Your objective
Below are some records. Return exactly the lines from the one with "theorem completed_finish (after" to the one with "rfl, rfl, rfl⟩", and nothing else.

Provided records
-- ==== Sys2Proof/Laws/Commands.lean ====
section
/-! SUPPORT. The laws of the completions and of the five commands: what a completion leaves, the CBC
chaining, the result of each command, and one inversion lemma that says everything exec can answer. -/

namespace Sys2Proof.Machine

/-! ## Completions (R196, R197, R199) -/

/-- What the shared part of the three completions leaves. -/
theorem completed_finish (after : Fsm) (code : ErrCode) (out : List Byte) (s : State) :
    Completed after code out s (s.finish after code out) where
  fsm := rfl
  done := rfl
  err := rfl
  ent := rfl
  dstLen := rfl
  result := fun _ h => Buffer.byte_holding h
  unspecified := fun _ h => Buffer.byte_holding_beyond h
  frame := ⟨rfl, rfl, rfl, rfl, rfl, rfl, rfl, rfl, rfl, rfl, rfl, rfl⟩

theorem conclude_ok {r : Except ErrCode (List Byte)} {out : List Byte} (h : r = .ok out) (s : State) :
    conclude r s = .next (s.finish .idle .success out) := by rw [h]; rfl

theorem conclude_error {r : Except ErrCode (List Byte)} {code : ErrCode} (h : r = .error code) (s : State) :
    conclude r s = .next (s.finish .idle code []) := by rw [h]; rfl

theorem withDraw_none {s : State} (h : s.ent = .none) (n : Nat) (short : ErrCode)
    (use : List Byte → List Byte) : withDraw n short use s = .next (s.requestEntropy n) := by
  rw [withDraw, h]

theorem withDraw_pending {s : State} {m : Nat} {got : List Byte} (h : s.ent = .pending m got) (n : Nat)
    (short : ErrCode) (use : List Byte → List Byte) : withDraw n short use s = .next s := by
  rw [withDraw, h]

theorem withDraw_short {s : State} {r : List Byte} (h : s.ent = .answered r) {n : Nat} (hr : r.length < n)
    (short : ErrCode) (use : List Byte → List Byte) :
    withDraw n short use s = .next (s.finish .locked short []) := by
  simp only [withDraw, h, if_pos hr]
  rfl

theorem withDraw_full {s : State} {r : List Byte} (h : s.ent = .answered r) {n : Nat} (hr : n ≤ r.length)
    (short : ErrCode) (use : List Byte → List Byte) :
    withDraw n short use s = .next (s.finish .idle .success (use r)) := by
  simp only [withDraw, h, if_neg (Nat.not_lt.mpr hr)]
  rfl

/-! ## CBC (R141, R142) -/

@[simp] theorem length_cbcEncrypt (enc : List Byte → List Byte) (iv : List Byte) (ps : List (List Byte)) :
    (cbcEncrypt enc iv ps).length = ps.length := by
  induction ps generalizing iv with
  | nil => rfl
  | cons p ps ih => simp [cbcEncrypt, ih]

@[simp] theorem length_cbcDecrypt (dec : List Byte → List Byte) (iv : List Byte) (cs : List (List Byte)) :
    (cbcDecrypt dec iv cs).length = cs.length := by
  induction cs generalizing iv with
  | nil => rfl
  | cons c cs ih => simp [cbcDecrypt, ih]

/-- `C_i = Enc(P_i XOR C_{i-1})`. -/
theorem getElem?_cbcEncrypt (enc : List Byte → List Byte) (iv : List Byte) (ps : List (List Byte)) (i : Nat) :
    (cbcEncrypt enc iv ps)[i]? = ps[i]?.map fun p =>
      enc (xorBytes p (if i = 0 then iv else (cbcEncrypt enc iv ps).getD (i - 1) [])) := by
  induction ps generalizing iv i with
  | nil => simp [cbcEncrypt]
  | cons p ps ih =>
    cases i with
    | zero => simp [cbcEncrypt]
    | succ i =>
      simp only [cbcEncrypt, List.getElem?_cons_succ, Nat.add_sub_cancel, Nat.add_one_ne_zero, if_false]
      rw [ih]
      cases i with
      | zero => simp
      | succ i => simp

Answer box
theorem completed_finish (after : Fsm) (code : ErrCode) (out : List Byte) (s : State) :
    Completed after code out s (s.finish after code out) where
  fsm := rfl
  done := rfl
  err := rfl
  ent := rfl
  dstLen := rfl
  result := fun _ h => Buffer.byte_holding h
  unspecified := fun _ h => Buffer.byte_holding_beyond h
  frame := ⟨rfl, rfl, rfl, rfl, rfl, rfl, rfl, rfl, rfl, rfl, rfl, rfl⟩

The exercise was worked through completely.